A UN envoy has accused the SL army of helping a rebel group in carrying out abductions, reports PK Balachandran.

india Updated: Nov 14, 2006 14:04 IST

The Sri Lankan Security Forces on Monday "vehemently" denied a top UN envoy's charge that sections of the armed forces were assisting the Karuna group in the abduction of children in the eastern Tamil-speaking district of Batticaloa.

A statement posted on the Army's website said that the forces were "perturbed" by the charge made on Monday by Ambassador Allan Rock, Special Advisor to the UN Representative for Children in Armed Conflict.

"The forces vehemently deny any involvement whatsoever with the breakaway LTTE group for abductions in Batticaloa," it said.

Earlier, President Mahinda Rajapaksa had told Ambassador Rock that he would "immediately" investigate allegations of nexus between the Karuna group and sections of the Security Forces and bring the guilty to book.

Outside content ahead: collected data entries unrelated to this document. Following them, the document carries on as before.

/-! ## Power, reset and state control -/

/-- POWER_ON with the supply absent resets the part with cause POWER_ON (R154, R172); with it present nothing happens
(the model's reading, notes/assumptions/22.md). POWER_LOSS de-energises everything, drops orders and waiting writes
and cuts off the write in progress, whose content is left with a bad check (R172); the stored copy that a record's
write was to overwrite stands (R148, DEDUCED, notes/assumptions/41.md); the next record number that a cut-off RECORD
write leaves is some number from 1 to 65535 (the model's choice, notes/assumptions/9.md); the lockout, the wiring,
the channels, the points but for their incident peaks, and the store's other contents stay. That the orders, the
peaks, the link and the port are dropped at once is the model's choice, notes/assumptions/23.md, and so is that the
pending T_ref of a capture that a reset abandons follows R164 or, where the schedule says so, keeps what it held
(R39), notes/assumptions/45.md. While the supply is absent the part does nothing: a command leaves the state as it
is, but for POWER_ON and for the wiring of a contact or a button, whose raw state alone follows. -/
def Obligations.SupplyComesAndGoes : Prop :=
  (∀ s : State,
     (s.powered = false → Gives .powerOn s fun t => t.powered = true ∧ s.resetLeaves .powerOn t) ∧
       (s.powered = true → exec .powerOn s = .next (settle s s))) ∧
  (∀ s : State, s.powered = true →
     Gives .powerLoss s fun t =>
       (t.powered = false ∧ t.outputs = [] ∧ t.orders = [] ∧ t.lockoutContact = false ∧ t.attention = false ∧
         t.health = false ∧ t.alarm = false ∧ t.link.tx = .off ∧ t.port = .fresh) ∧
       (t.store.busy = none ∧ t.store.waitSettings = false ∧ t.store.waitLockout = false ∧ t.store.waitRecords = []) ∧
       (t.store.image =
           match s.store.busy with
           | some ⟨.settings _, _⟩ => .bad
           | _ => s.store.image) ∧
       (t.store.lockout =
           match s.store.busy with
           | some ⟨.lockout _, _⟩ => .bad
           | _ => s.store.lockout) ∧
       (t.store.records =
           match s.store.busy with
           | some ⟨.record r _, _⟩ =>
             if s.store.records.length < 16 ∧ (r.written = true → ∀ q ∈ s.store.records, q.number ≠ r.number) ∧
                 ∀ q ∈ s.store.records, r.replaces ≠ some q.number then
               s.placesAfter r none
             else s.store.records
           | _ => s.store.records) ∧
       (s.store.busy.bind (fun w => w.content.recordState) = none → t.store.nextNumber = s.store.nextNumber) ∧
       (s.store.busy.bind (fun w => w.content.recordState) ≠ none →
         ∃ n ∈ t.store.nextNumber, 1 ≤ n ∧ n ≤ 65535) ∧
       (t.lockout = s.lockout ∧ t.positions = s.positions ∧ t.button = s.button ∧ t.terminal = s.terminal ∧
         t.zones = s.zones ∧ t.light = s.light ∧
         t.current =
           { s.current with points := s.current.points.map fun p : Point => { p with peak := none } } ∧
         t.settings = s.settings ∧ t.control = s.control ∧
         t.clock = s.clock ∧ t.partTime = s.partTime ∧ t.notices = s.notices ∧ t.pending = s.pending)) ∧
  ∀ s : State, s.powered = false →
    (∀ c : Instr, c ≠ .powerOn → (∀ b, c ≠ .restartTerminalChange b) → (∀ b, c ≠ .lockoutButtonChange b) →
      (∀ p k b, c ≠ .contactRawChange p k b) → exec c s = .next s) ∧
    (∀ b, exec (.restartTerminalChange b) s = .next { s with terminal := { s.terminal with raw := b } }) ∧
    (∀ b, exec (.lockoutButtonChange b) s = .next { s with button := { s.button with raw := b } }) ∧
    (∀ p b, exec (.contactRawChange p .cl b) s =
      .next (s.setPosition p { s.position p with cl := { (s.position p).cl with raw := b } })) ∧
    ∀ p b, exec (.contactRawChange p .op b) s =
      .next (s.setPosition p { s.position p with op := { (s.position p).op with raw := b } })

/-- RESTART_TERMINAL_PRESS, due once the terminal has been closed for its debounce and was last taken as open, resets
the part in every protection state, after the write in progress, be it of settings, lockouts or a record, and a
waiting LOCKOUT write have completed (R154, R172; that they verify is PRESUMED, notes/assumptions/15.md; for the
pending T_ref of an abandoned capture notes/assumptions/45.md). A press that is not due does nothing. A change of a
button's wiring starts its 4 ms debounce, or stops it when the button is again as taken; its release is taken after
the debounce (R123, R154): RESTART_TERMINAL_CHANGE, RESTART_TERMINAL_RELEASE, LOCKOUT_BUTTON_CHANGE and
LOCKOUT_BUTTON_RELEASE change nothing else. -/
def Obligations.ButtonsAndTerminalDebounce : Prop :=
  (∀ s : State, s.powered = true →
     ((s.terminal.raw = true ∧ s.terminal.taken = false ∧ s.terminal.timer.isSome) →
       Gives .restartTerminalPress s fun t => t.powered = true ∧ s.completeWrites.resetLeaves .restartTerminal t) ∧
     (¬(s.terminal.raw = true ∧ s.terminal.taken = false ∧ s.terminal.timer.isSome) →
       exec .restartTerminalPress s = .next (settle s s)) ∧
     (∀ i e, s.store.busy = some ⟨.settings i, e⟩ → s.completeWrites.store.image = .good i) ∧
     (∀ l e, s.store.busy = some ⟨.lockout l, e⟩ → s.store.waitLockout = false →
       s.completeWrites.store.lockout = .good l) ∧
     (∀ r k e, s.store.busy = some ⟨.record r k, e⟩ →
       s.completeWrites.store.records = s.placesAfter r (some { r with written := true }) ∧
         s.completeWrites.store.nextNumber = some k) ∧
     (s.store.waitLockout = true → s.completeWrites.store.lockout = .good s.lockout) ∧
     (s.store.busy = none → s.store.waitLockout = false → s.completeWrites = s)) ∧
  ∀ s : State, s.powered = true →
    (∀ b, b ≠ s.terminal.raw →
      exec (.restartTerminalChange b) s = .next (settle s { s with
        terminal := { raw := b, taken := s.terminal.taken, timer := if b = s.terminal.taken then none else some (s.clock + 48000) } })) ∧
    (exec (.restartTerminalChange s.terminal.raw) s = .next (settle s s)) ∧
    (∀ b, b ≠ s.button.raw →
      exec (.lockoutButtonChange b) s = .next (settle s { s with
        button := { raw := b, taken := s.button.taken, timer := if b = s.button.taken then none else some (s.clock + 48000) } })) ∧
    (exec (.lockoutButtonChange s.button.raw) s = .next (settle s s)) ∧
    (∀ d ∈ s.terminal.timer, s.terminal.raw = false → s.terminal.taken = true →
      exec .restartTerminalRelease s = .next (settle s { s.advanceTo d with
        terminal := { raw := false, taken := false, timer := none } })) ∧
    ∀ d ∈ s.button.timer, s.button.raw = false → s.button.taken = true →
      exec .lockoutButtonRelease s = .next (settle s { s.advanceTo d with
        button := { raw := false, taken := false, timer := none } })

/-- STARTING_END at 1200 ms: the sets of all zones are those the positions then give, the state becomes IN_SERVICE with
a good image and SETUP_FAULT otherwise, STATE_CHANGE is posted before any other notice, and no other block's state
than the decision path's changes (R155, R156). TEST_TIMEOUT: TEST_TIMEOUT is posted first and then STATE_CHANGE;
TEST is left for IN_SERVICE without a deadline, every simulation is cleared, every DRY order is withdrawn, its entry
WITHDRAWN with the released offset of that instant and the record closed with the last order (R119, R144, R145), and
LIVE orders and lockouts stand (R158, R159). Outside STARTING, and outside TEST, they do nothing. That STATE_CHANGE
comes before the notices of other blocks is the model's choice, notes/assumptions/24.md. -/
def Obligations.StartingAndTestEnd : Prop :=
  (∀ s : State, s.powered = true → s.control.state ≠ .starting → exec .startingEnd s = .next (settle s s)) ∧
  (∀ s : State, s.powered = true → s.control.state ≠ .test ∨ s.control.testDeadline = none →
    exec .testTimeout s = .next (settle s s)) ∧
  (∀ s : State, s.powered = true → s.control.state = .starting →
     Gives .startingEnd s fun t =>
       t.control = { s.control with
         state := if s.control.imageGood then .inService else .setupFault, since := t.partTime, testDeadline := none } ∧
       t.clock = max s.clock (1200 * Config.ms) ∧
       Posted s [{ kind := .stateChange, subject := 0, value := if s.control.imageGood then 1 else 4, time := t.partTime }] t ∧
       (∀ z ∈ upTo 8, (t.zone z).clearing = t.clearingSet z ∧
         (t.zone z).confirmation = t.confirmationSet (t.clearingSet z)) ∧
       t.apart = { s.advanceTo (1200 * Config.ms) with control := t.control }.apart) ∧
  ∀ s : State, s.powered = true → s.control.state = .test → ∀ d ∈ s.control.testDeadline,
    Gives .testTimeout s fun t =>
      t.control = { s.control with state := .inService, since := t.partTime, testDeadline := none } ∧
      t.clock = max s.clock d ∧
      Posted s [{ kind := .testTimeout, subject := 0, value := 0, time := t.partTime },
        { kind := .stateChange, subject := 2, value := 1, time := t.partTime }] t ∧
      (∀ n ∈ upTo 16, (t.channel n).simulated = false) ∧ (∀ m ∈ upTo 4, (t.point m).simulated = false) ∧
      s.dryWithdrawn [{ kind := .testTimeout, subject := 0, value := 0, time := t.partTime },
        { kind := .stateChange, subject := 2, value := 1, time := t.partTime }] t ∧
      (s.oneOrderEach → ∀ o ∈ s.orders, o.attr = .live → ∃ q ∈ t.orders,
        q.position = o.position ∧ q.stage = o.stage ∧ q.startedAt = o.startedAt ∧ q.deadline = o.deadline) ∧
      (∀ p ∈ upTo 8, p ∈ s.lockout → p ∈ t.lockout) ∧
      t.apart = { (s.advanceTo d).clearSimulations with control := t.control }.apart

/-- SET_STATE with a one-byte body follows R157's table: BAD_VALUE (4) for a target that names no state, WRONG_STATE (5)
in STARTING and wherever the table gives it, ORDERS_STANDING (7) for OUT_OF_SERVICE while orders stand. An accepted
one answers the new state, posts STATE_CHANGE before any other notice (the model's choice, notes/assumptions/24.md)
and sets or clears the test deadline (R153, R157, R158, R159); leaving TEST withdraws the DRY orders, in the trip
record too (R119, R144, R145). Where every order that stands was created by a zone at this very instant, the request
may also have been handled before the trip: it is then accepted, and the orders stand in OUT_OF_SERVICE (R160; which
of the two is the schedule's, notes/assumptions/40.md). -/
def Obligations.SetStateFollowsItsTable : Prop :=
  ∀ (s : State) (x : Byte), s.ready →
    let now := s.control.state
    let goal := x.toNat
    let changed := fun (new : Protection) (t : State) =>
      t.control = { s.control with
        state := new, since := s.partTime
        testDeadline := if new = .test then some (s.clock + 900000 * Config.ms) else none } ∧
      Posted s [{ kind := .stateChange, subject := now.code, value := goal, time := s.partTime }] t ∧
      t.port = (s.answered 16 [0, x]).port ∧
      (now = .test → s.dryWithdrawn [{ kind := .stateChange, subject := 2, value := goal, time := s.partTime }] t) ∧
      (new = .outOfService → t.orders = s.orders ∧ t.outputs = s.outputs ∧ t.lockout = s.lockout) ∧
      t.apart = { (if now = Protection.test then s.clearSimulations else s) with
        control := t.control, port := t.port }.apart
    let refused := exec (.setState [x]) s = .next (settle s (s.answered 16 [7]))
    let justNow := ∀ o ∈ s.orders, o.startedAt = s.clock ∧ ∃ c, o.causes.head? = some c ∧ c.origin = .zone
    (4 < goal → now ≠ .starting → exec (.setState [x]) s = .next (settle s (s.answered 16 [4]))) ∧
    (now = .starting → exec (.setState [x]) s = .next (settle s (s.answered 16 [5]))) ∧
    (goal ≤ 4 → now ≠ .starting → ¬(now = .inService ∧ (goal = 2 ∨ goal = 3)) → ¬(now = .test ∧ goal = 1) →
      ¬(now = .outOfService ∧ goal = 1) → exec (.setState [x]) s = .next (settle s (s.answered 16 [5]))) ∧
    (now = .inService → goal = 3 → ¬justNow → refused) ∧
    (now = .inService → goal = 3 → s.orders ≠ [] → justNow →
      refused ∨ Gives (.setState [x]) s (changed .outOfService)) ∧
    (∀ new ∈ [Protection.inService, .test, .outOfService],
      (now = .inService ∧ goal = 2 ∧ new = .test) ∨ (now = .inService ∧ goal = 3 ∧ s.orders = [] ∧ new = .outOfService) ∨
        (now = .test ∧ goal = 1 ∧ new = .inService) ∨ (now = .outOfService ∧ goal = 1 ∧ new = .inService) →
      Gives (.setState [x]) s (changed new))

In an exceptionally strong indictment, Ambassador Rock had said that children as young as 13 or 14 were being abducted by the armed Karuna group with the help of a section of the Sri Lankan Security Forces.

"The mission discovered a disturbing development involving the Karuna abductions.

It found strong and credible evidence that certain elements of the government security forces are supporting and sometimes participating in the abductions and forced recruitment of children by the Karuna faction."

"The mission met with the parents of many of the abducted children in Batticaloa district.

As a result, it learned of eye-witness evidence that links the Karuna faction abductions to certain government elements."

"Based on the evidence as a whole, the mission concluded that some government security forces are actively participating in these criminal acts," Ambassador Rock said.

There were instances of the Sri Lankan army surrounding villages and taking pictures of young boys, and then the next day, the Karuna group cadres coming to these villages to pick up the boys they wanted, he said.

"Most of the abductions took place from houses," he noted.

"On June 15 and 16, in just two days, 70 children were abducted from an area dotted with army camps," Rock said.

UNICEF reported that in May alone, 135 kids had been abducted from Batticaloa. But Rock said that this could be just a third of the actual number.

Rock was told that the Karuna group was aiding the army and other Security Forces by identifying suspicious persons (persons in league with the LTTE led by Prabhakaran).

The military camps of the Karuna group were all located in the government-controlled areas, he noted.

"People did complain to the police and the army but they were not responsive. Human rights organisations have deteriorated, diminished or disappeared. People do not speak out for fear of being killed," he said.

The people told him that they wanted to get out of the area, but could not do so because the Security Forces were restricting their movements.

Frustrated, one family contemplated collective suicide, the envoy said.